今月の説教要旨
2004年9月
(牧師) 司祭 マタイ 西川 征士

2004年9月5日(聖霊降臨後第十四主日)

『キリストに従うことの厳しさ』

(テキスト=『ルカによる福音書』第14章25〜33節)

 この福音書の記事では、キリストの<弟子になる条件>がテーマとなっていますが、わたくしたち信者に対しても教えられる厳しい信仰の道が語られているものです。要するに、「神の国」に入れられることへの「厳しさ」が強調されています。

 野球選手にも「おいしいところ取り」ばかりする奴がいて、よく腹が立つことがあります。裏を返せば、チャンスに強い選手とも言えるのかも知れないが、信仰生活においては、「おいしいところ取り」ばかり狙っていては駄目だということでしょう。

 「神の国」は誰にも門戸が開かれているものの、「招かれる人は多いが、選ばれる人は少ない。」(マタイによる福音書第22章14節)、「先にいる多くの者が後になり、後にいる多くの者が先になる。」(マルコによる福音書第10章31節)等という厳しい教えもたくさん出てきます。

 中でも、今朝の福音書の「父、母、妻、子供、兄弟、姉妹を、更に自分の命であろうとも、これを憎まないなら、わたしの弟子ではあり得ない。」(同26節)、「同じように、自分の持ち物を一切捨てないならば、あなたがたのだれ一人としてわたしの弟子ではあり得ない。
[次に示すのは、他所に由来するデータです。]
-- ==== Sys2Proof/Laws/State.lean ====
section
/-! SUPPORT. The small lemmas of State: what each field is after each update, what each register reads
after a register is written. No later proof unfolds a record update. -/

namespace Sys2Proof.Machine.State

variable (s : State)

/-! ### setS -/

@[simp] theorem setS_config (i : RegNo) (x : Word) : (s.setS i x).config = s.config := rfl
@[simp] theorem setS_vectors (i : RegNo) (x : Word) : (s.setS i x).vectors = s.vectors := rfl
@[simp] theorem setS_matrices (i : RegNo) (x : Word) : (s.setS i x).matrices = s.matrices := rfl
@[simp] theorem setS_status (i : RegNo) (x : Word) : (s.setS i x).status = s.status := rfl
@[simp] theorem setS_pending (i : RegNo) (x : Word) : (s.setS i x).pending = s.pending := rfl
@[simp] theorem setS_returned (i : RegNo) (x : Word) : (s.setS i x).returned = s.returned := rfl

/-! ### setV -/

@[simp] theorem setV_config (i : RegNo) (x : Vec) : (s.setV i x).config = s.config := rfl
@[simp] theorem setV_scalars (i : RegNo) (x : Vec) : (s.setV i x).scalars = s.scalars := rfl
@[simp] theorem setV_matrices (i : RegNo) (x : Vec) : (s.setV i x).matrices = s.matrices := rfl
@[simp] theorem setV_status (i : RegNo) (x : Vec) : (s.setV i x).status = s.status := rfl
@[simp] theorem setV_pending (i : RegNo) (x : Vec) : (s.setV i x).pending = s.pending := rfl
@[simp] theorem setV_returned (i : RegNo) (x : Vec) : (s.setV i x).returned = s.returned := rfl

/-! ### setM -/

@[simp] theorem setM_config (i : RegNo) (x : Mat) : (s.setM i x).config = s.config := rfl
@[simp] theorem setM_scalars (i : RegNo) (x : Mat) : (s.setM i x).scalars = s.scalars := rfl
@[simp] theorem setM_vectors (i : RegNo) (x : Mat) : (s.setM i x).vectors = s.vectors := rfl
@[simp] theorem setM_status (i : RegNo) (x : Mat) : (s.setM i x).status = s.status := rfl
@[simp] theorem setM_pending (i : RegNo) (x : Mat) : (s.setM i x).pending = s.pending := rfl
@[simp] theorem setM_returned (i : RegNo) (x : Mat) : (s.setM i x).returned = s.returned := rfl

/-! ### setLane -/

@[simp] theorem setLane_config (i : RegNo) (j : Fin 4) (x : Word) : (s.setLane i j x).config = s.config := rfl
@[simp] theorem setLane_scalars (i : RegNo) (j : Fin 4) (x : Word) : (s.setLane i j x).scalars = s.scalars := rfl
@[simp] theorem setLane_matrices (i : RegNo) (j : Fin 4) (x : Word) : (s.setLane i j x).matrices = s.matrices := rfl
@[simp] theorem setLane_status (i : RegNo) (j : Fin 4) (x : Word) : (s.setLane i j x).status = s.status := rfl
@[simp] theorem setLane_pending (i : RegNo) (j : Fin 4) (x : Word) : (s.setLane i j x).pending = s.pending := rfl
@[simp] theorem setLane_returned (i : RegNo) (j : Fin 4) (x : Word) : (s.setLane i j x).returned = s.returned := rfl

/-! ### setElem -/

@[simp] theorem setElem_config (i : RegNo) (e : Fin 16) (x : Word) : (s.setElem i e x).config = s.config := rfl
@[simp] theorem setElem_scalars (i : RegNo) (e : Fin 16) (x : Word) : (s.setElem i e x).scalars = s.scalars := rfl
@[simp] theorem setElem_vectors (i : RegNo) (e : Fin 16) (x : Word) : (s.setElem i e x).vectors = s.vectors := rfl
@[simp] theorem setElem_status (i : RegNo) (e : Fin 16) (x : Word) : (s.setElem i e x).status = s.status := rfl
@[simp] theorem setElem_pending (i : RegNo) (e : Fin 16) (x : Word) : (s.setElem i e x).pending = s.pending := rfl
@[simp] theorem setElem_returned (i : RegNo) (e : Fin 16) (x : Word) : (s.setElem i e x).returned = s.returned := rfl

/-! ### setStatus -/

@[simp] theorem setStatus_config (w : Word) : (s.setStatus w).config = s.config := rfl
@[simp] theorem setStatus_scalars (w : Word) : (s.setStatus w).scalars = s.scalars := rfl
@[simp] theorem setStatus_vectors (w : Word) : (s.setStatus w).vectors = s.vectors := rfl
@[simp] theorem setStatus_matrices (w : Word) : (s.setStatus w).matrices = s.matrices := rfl
@[simp] theorem setStatus_status (w : Word) : (s.setStatus w).status = w := rfl
@[simp] theorem setStatus_pending (w : Word) : (s.setStatus w).pending = s.pending := rfl
@[simp] theorem setStatus_returned (w : Word) : (s.setStatus w).returned = s.returned := rfl

/-! ### setEq -/

@[simp] theorem setEq_config (b : Bool) : (s.setEq b).config = s.config := rfl
@[simp] theorem setEq_scalars (b : Bool) : (s.setEq b).scalars = s.scalars := rfl
@[simp] theorem setEq_vectors (b : Bool) : (s.setEq b).vectors = s.vectors := rfl
@[simp] theorem setEq_matrices (b : Bool) : (s.setEq b).matrices = s.matrices := rfl
@[simp] theorem setEq_status (b : Bool) : (s.setEq b).status = withStatusBit eqBit b s.status := rfl
@[simp] theorem setEq_pending (b : Bool) : (s.setEq b).pending = s.pending := rfl
@[simp] theorem setEq_returned (b : Bool) : (s.setEq b).returned = s.returned := rfl

/-! ### raise -/

@[simp] theorem raise_config (c : ErrorCause) : (s.raise c).config = s.config := rfl
@[simp] theorem raise_scalars (c : ErrorCause) : (s.raise c).scalars = s.scalars := rfl
@[simp] theorem raise_vectors (c : ErrorCause) : (s.raise c).vectors = s.vectors := rfl
@[simp] theorem raise_matrices (c : ErrorCause) : (s.raise c).matrices = s.matrices := rfl
@[simp] theorem raise_status (c : ErrorCause) : (s.raise c).status = withStatusBit c.code true s.status := rfl
@[simp] theorem raise_pending (c : ErrorCause) : (s.raise c).pending = s.pending := rfl
@[simp] theorem raise_returned (c : ErrorCause) : (s.raise c).returned = s.returned := rfl

/-! ### answer -/

@[simp] theorem answer_config (w : Word) : (s.answer w).config = s.config := rfl
@[simp] theorem answer_scalars (w : Word) : (s.answer w).scalars = s.scalars := rfl
@[simp] theorem answer_vectors (w : Word) : (s.answer w).vectors = s.vectors := rfl
@[simp] theorem answer_matrices (w : Word) : (s.answer w).matrices = s.matrices := rfl
@[simp] theorem answer_status (w : Word) : (s.answer w).status = s.status := rfl
@[simp] theorem answer_pending (w : Word) : (s.answer w).pending = s.pending := rfl
@[simp] theorem answer_returned (w : Word) : (s.answer w).returned = s.returned ++ [w] := rfl

/-! ### resetBlock -/

@[simp] theorem resetBlock_config : s.resetBlock.config = s.config := rfl
@[simp] theorem resetBlock_scalars : s.resetBlock.scalars = (State.resetWith s.config).scalars := rfl
@[simp] theorem resetBlock_vectors : s.resetBlock.vectors = (State.resetWith s.config).vectors := rfl
@[simp] theorem resetBlock_matrices : s.resetBlock.matrices = (State.resetWith s.config).matrices := rfl
@[simp] theorem resetBlock_status : s.resetBlock.status = 0 := rfl
@[simp] theorem resetBlock_pending : s.resetBlock.pending = s.pending := rfl
@[simp] theorem resetBlock_returned : s.resetBlock.returned = s.returned := rfl

/-! ### Reading after writing -/

@[simp] theorem getS_setS_self (i : RegNo) (x : Word) : (s.setS i x).getS i = x := by
  simp [getS, setS]

theorem getS_setS_ne {i j : RegNo} (x : Word) (h : j ≠ i) : (s.setS i x).getS j = s.getS j := by
  have h' : i.toNat ≠ j.toNat := fun e => h (BitVec.eq_of_toNat_eq e.symm)
  simp [getS, setS, h']

@[simp] theorem getV_setV_self (i : RegNo) (x : Vec) : (s.setV i x).getV i = x := by
  simp [getV, setV]

theorem getV_setV_ne {i j : RegNo} (x : Vec) (h : j ≠ i) : (s.setV i x).getV j = s.getV j := by
  have h' : i.toNat ≠ j.toNat := fun e => h (BitVec.eq_of_toNat_eq e.symm)
  simp [getV, setV, h']

@[simp] theorem getM_setM_self (i : RegNo) (x : Mat) : (s.setM i x).getM i = x := by
  simp [getM, setM]

theorem getM_setM_ne {i j : RegNo} (x : Mat) (h : j ≠ i) : (s.setM i x).getM j = s.getM j := by
  have h' : i.toNat ≠ j.toNat := fun e => h (BitVec.eq_of_toNat_eq e.symm)
  simp [getM, setM, h']

/-- Writing back what a register holds changes nothing. -/
theorem setS_getS (i : RegNo) : s.setS i (s.getS i) = s := by
  cases s; simp [getS, setS]

theorem setV_getV (i : RegNo) : s.setV i (s.getV i) = s := by
  cases s; simp [getV, setV]

theorem setM_getM (i : RegNo) : s.setM i (s.getM i) = s := by
  cases s; simp [getM, setM]

/-! ### Register files an update leaves alone -/

@[simp] theorem getV_setS (i : RegNo) (x : Word) (j : RegNo) : (s.setS i x).getV j = s.getV j := rfl
@[simp] theorem getM_setS (i : RegNo) (x : Word) (j : RegNo) : (s.setS i x).getM j = s.getM j := rfl
@[simp] theorem getS_setV (i : RegNo) (x : Vec) (j : RegNo) : (s.setV i x).getS j = s.getS j := rfl
@[simp] theorem getM_setV (i : RegNo) (x : Vec) (j : RegNo) : (s.setV i x).getM j = s.getM j := rfl
@[simp] theorem getS_setM (i : RegNo) (x : Mat) (j : RegNo) : (s.setM i x).getS j = s.getS j := rfl
@[simp] theorem getV_setM (i : RegNo) (x : Mat) (j : RegNo) : (s.setM i x).getV j = s.getV j := rfl
@[simp] theorem getS_setLane (i : RegNo) (l : Fin 4) (x : Word) (j : RegNo) : (s.setLane i l x).getS j = s.getS j := rfl
@[simp] theorem getM_setLane (i : RegNo) (l : Fin 4) (x : Word) (j : RegNo) : (s.setLane i l x).getM j = s.getM j := rfl
@[simp] theorem getS_setElem (i : RegNo) (e : Fin 16) (x : Word) (j : RegNo) : (s.setElem i e x).getS j = s.getS j := rfl
@[simp] theorem getV_setElem (i : RegNo) (e : Fin 16) (x : Word) (j : RegNo) : (s.setElem i e x).getV j = s.getV j := rfl
@[simp] theorem getS_setStatus (w : Word) (j : RegNo) : (s.setStatus w).getS j = s.getS j := rfl
@[simp] theorem getV_setStatus (w : Word) (j : RegNo) : (s.setStatus w).getV j = s.getV j := rfl
@[simp] theorem getM_setStatus (w : Word) (j : RegNo) : (s.setStatus w).getM j = s.getM j := rfl
@[simp] theorem getS_setEq (b : Bool) (j : RegNo) : (s.setEq b).getS j = s.getS j := rfl
@[simp] theorem getV_setEq (b : Bool) (j : RegNo) : (s.setEq b).getV j = s.getV j := rfl
@[simp] theorem getM_setEq (b : Bool) (j : RegNo) : (s.setEq b).getM j = s.getM j := rfl
@[simp] theorem getS_raise (c : ErrorCause) (j : RegNo) : (s.raise c).getS j = s.getS j := rfl
@[simp] theorem getV_raise (c : ErrorCause) (j : RegNo) : (s.raise c).getV j = s.getV j := rfl
@[simp] theorem getM_raise (c : ErrorCause) (j : RegNo) : (s.raise c).getM j = s.getM j := rfl
@[simp] theorem getS_answer (w : Word) (j : RegNo) : (s.answer w).getS j = s.getS j := rfl
@[simp] theorem getV_answer (w : Word) (j : RegNo) : (s.answer w).getV j = s.getV j := rfl
@[simp] theorem getM_answer (w : Word) (j : RegNo) : (s.answer w).getM j = s.getM j := rfl

/-- One host write of a lane: that lane, and the three others of its register as they were. -/
theorem getV_setLane_self (i : RegNo) (l : Fin 4) (x : Word) :
    (s.setLane i l x).getV i = (s.getV i).set l.val x := by simp [setLane]

theorem getV_setLane_ne {i j : RegNo} (l : Fin 4) (x : Word) (h : j ≠ i) :
    (s.setLane i l x).getV j = s.getV j := s.getV_setV_ne _ h

/-- One host write of an element: that element, and the fifteen others of its register as they were. -/
theorem getM_setElem_self (i : RegNo) (e : Fin 16) (x : Word) :
    (s.setElem i e x).getM i = (s.getM i).set e.val x := by simp [setElem]

theorem getM_setElem_ne {i j : RegNo} (e : Fin 16) (x : Word) (h : j ≠ i) :
    (s.setElem i e x).getM j = s.getM j := s.getM_setM_ne _ h

/-- Two states with equal fields are equal. -/
theorem ext_fields {s t : State} (hc : s.config = t.config) (hs : s.scalars = t.scalars)
    (hv : s.vectors = t.vectors) (hm : s.matrices = t.matrices) (hst : s.status = t.status)
    (hp : s.pending = t.pending) (hr : s.returned = t.returned) : s = t := by
  cases s; cases t; simp_all

end Sys2Proof.Machine.State
end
」(同33節)は滅茶苦茶厳しい言葉です。

 ずいぶん前から社会問題になっているある団体では、文字通り、父母、兄弟、家族を捨てよ、家族はサタン(悪魔)であると説き、つかまえた人を家族から隔離させ、洗脳します。

 果たしてイエス様はそんな恐ろしいことを語っておられるのでしょうか。

 イエス様に従おうとした人が、「主よ、先ず、父を葬りに行かせてください。」(マタイによる福音書第8章21節)と言ったら、イエス様は「死んでいる者たちに、自分たちの死者を葬らせなさい。」(同22節)と、いかにも非情な厳しいことを言われました。
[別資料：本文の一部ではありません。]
-- ==== Sys2Proof/Tests/Slice0.lean ====
section
/-! SUPPORT. The model's own tests, each expected value taken from spec/95_test_vectors.md or from the
rule named, and, for each statement of the certificate that has hypotheses, a concrete state and
operands that meet them. -/

namespace Sys2Proof.Tests

open Sys2Proof.Machine

/-! ## Helpers -/

/-- A field of the next state, `none` after a stop. -/
def after {α : Type} (o : Host.Outcome State Fault Refusal) (f : State → α) : Option α :=
  match o with
  | .next t => some (f t)
  | .fault _ => none
  | .refused _ => none

/-- The reset state of the saturating configuration. -/
def saturating : State := State.resetWith { saturate := true }

/-- `s` with S0, S1, S2 set. -/
def withS (s : State) (x y z : Word) : State := ((s.setS 0 x).setS 1 y).setS 2 z

/-- `A[e] = 0x1000*(e+1)` (R94). -/
def matA : Mat := Vector.ofFn fun e => BitVec.ofNat 32 (0x1000 * (e.val + 1))

/-- The matrix B of R94. -/
def matB : Mat :=
  #v[0x800, 0, 0, 0,  0, 0x2000, 0, 0,  0, 0, 0xFFFFF000, 0,  0x1000, 0x2000, 0x3000, 0x1000]

/-- The identity translated by (1, 2, 3) (R91). -/
def matT : Mat :=
  #v[0x1000, 0, 0, 0,  0, 0x1000, 0, 0,  0, 0, 0x1000, 0,  0x1000, 0x2000, 0x3000, 0x1000]

/-! ## Decoding: one word of every command, written out from R61 and R64 (95_test_vectors.md 2.2) -/

theorem test_decode_nop : decode 0x00000000 = .ok .nop := by decide
theorem test_decode_mident : decode 0x01000300 = .ok (.mident 3) := by decide
theorem test_decode_mcopy : decode 0x02000100 = .ok (.mcopy 1 0) := by decide
theorem test_decode_mcmp : decode 0x03000001 = .ok (.mcmp 0 1) := by decide
theorem test_decode_mmul : decode 0x10000010 = .ok (.mmul 0 1) := by decide
theorem test_decode_mvmul4 : decode 0x11000200 = .ok (.mvmul4 2 0) := by decide
theorem test_decode_mvmul3 : decode 0x12000320 = .ok (.mvmul3 3 2) := by decide
theorem test_decode_mscale : decode 0x13000410 = .ok (.mscale 4 1) := by decide
theorem test_decode_mtrans : decode 0x14000410 = .ok (.mtrans 4 1) := by decide
theorem test_decode_mgetidx : decode 0x15060201 = .ok (.mgetidx 2 0 1 6) := by decide
theorem test_decode_vdot4 : decode 0x16000012 = .ok (.vdot4 0 1 2) := by decide
theorem test_decode_smul : decode 0x20000012 = .ok (.smul 0 1 2) := by decide
theorem test_decode_smac : decode 0x21000345 = .ok (.smac 3 4 5) := by decide

theorem test_illegal_unused_field : decode 0x00000001 = .error .unusedField := by decide
theorem test_illegal_z2 : decode 0x01000800 = .error .reservedBits := by decide
theorem test_illegal_z0 : decode 0x15F00000 = .error .reservedBits := by decide
theorem test_illegal_op : decode 0x04000000 = .error .reservedOpcode := by decide

/-! ## Well-formedness: an ill-formed line for each check (R68, R63) -/

theorem test_check_count : (AsmCommand.mk .mident []).check = some .operandCount := by decide
theorem test_check_too_many : (AsmCommand.mk .nop [.imm 0]).check = some .operandCount := by decide
theorem test_check_file :
    (AsmCommand.mk .mvmul4 [.reg .matrix 2, .reg .matrix 0]).check = some .operandKind := by decide
theorem test_check_imm_for_reg :
    (AsmCommand.mk .mident [.imm 3]).check = some .operandKind := by decide
theorem test_check_reg_for_imm :
    (AsmCommand.mk .mgetidx [.reg .scalar 2, .reg .matrix 0, .reg .matrix 1, .reg .scalar 6]).check =
      some .operandKind := by decide
theorem test_check_register_number :
    (AsmCommand.mk .mident [.reg .matrix 8]).check = some .registerNumber := by decide
theorem test_check_index_range :
    (AsmCommand.mk .mgetidx [.reg .scalar 2, .reg .matrix 0, .reg .matrix 1, .imm 16]).check =
      some .indexRange := by decide
theorem test_check_accepts :
    (AsmCommand.mk .mgetidx [.reg .scalar 2, .reg .matrix 0, .reg .matrix 1, .imm 15]).wellFormed =
      true := by decide
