-- ==== Sys2Proof/Machine/Objects.lean ====
section
/-! DEFINITION. The object dictionary's table: every object of the spec with its address word, type, access
code, visibility, default and range, taken from the "Objects used in this chapter" tables (R11 to R13, R47 to
R49, R51, R52). The names are the spec's own. -/

namespace Sys2Proof.Machine

/-- The object types (R12), with the codes of TYPE in a descriptor (R52). -/
inductive Ty where
  | u8 | u16 | u32 | u64 | i16 | i32 | i64 | q15 | q31 | f32 | bool | enum8 | bits32 | time64 | str32 | blob
  deriving DecidableEq, Repr

/-- The access codes (R13). -/
inductive Acc where
  | ro | rw | rwh | wc | wo
  deriving DecidableEq, Repr

/-- Which elements of a crib-visible array are a crib's own (R59); `none` is operator-only. -/
inductive Own where
  | none | all | crib | slot | by8 | by16 | source | ring
  deriving DecidableEq, Repr

/-- An object: the address word of its element 0 and the width of its value in bits, 0 for STR32 and BLOB. -/
structure Ob where
  addr : Nat
  bits : Nat
  deriving DecidableEq, Repr

/-- The address word of element `e` (R48). -/
def Ob.el (o : Ob) (e : Nat) : Nat := o.addr + e

/-- One row of the dictionary. `listed` holds the values of an ENUM8; `hi` of a BITS32 is its mask. -/
structure ObjRow where
  ob : Ob
  first : Nat
  last : Nat
  ty : Ty
  acc : Acc
  own : Own
  dflt : Int
  lo : Int
  hi : Int
  listed : List Nat
  deriving DecidableEq, Repr

namespace Od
 このように、「神の国」に入れられる道、永遠の命を頂く道、イエス様に従う道、信仰の道の厳しさを極端な言葉で教えておられるのです。弟子たちが「それでは、だれが救われるのだろうか。」(マタイによる福音書第19章25節)といった気持はわたくしたちも同じでしょう。

 これらような主の命令は、<自分の十字架を背負う>(ルカによる福音書第9章:23節)ことと同じです。もしわたくしたちもそのような命令を受けたら、大きな悩み・苦しみとなるでしょう。しかし、その苦しみの十字架を、イエス様の十字架として負いつつ従えという意味で、本当に神の国に入れられることの厳しさがあるという訳です。

 また、わたくしたちは常に家族、財産、自分の生活など、<この世>への執着心があります。そして、<あの世>(信仰の世界)のことに対して<いい加減さ><安易さ>を露呈してしまいます。主に従いきれないため、本当の神の恵み、永遠の命を得られなくしてしまっていると言えます。

 この記事の二つの譬えでも教えているように、神の道にはいるにも、ぞれなりの<熟慮>と<計算>を必要としています。<命>に係わる世界のことだから、決して安易に考えてはならないと言うことであります。<この世のもの>との訣別・放棄を覚悟しなければなりません。「わたしたちは、何も持たずに世に生まれ、世を去るときは何も持って行くことができないからです。」(テモテの手紙2第6章7節)

 主はどうして、こんな教えを人気をはくしている<群衆>の前で話されたのでしょう? この群衆はイエス様のエルサレム入城の時、「万歳」(ホサナ)を歓呼します。しかし、イエス様が捕らえられると、みんなイエス様を見捨てます。あの強がりのペトロさえ、イエス様に従いきれませんでした。やはり、その信仰にどこか<安易さ><軟弱さ><誤解>があったのでしょうか。

 わたくしたちはイエス様に従おうとしている者たちです。神様の恵みの<おいしいところ取り>だけを狙うものであってはなりません。<熟慮>や<計算>もそれなりのものを持つことを教えられています。<感謝、感謝>だけではなく、真剣さと忠実さも要求されています。<福音>と共に<警告>も受け止め、忠実な信仰を養いましょう。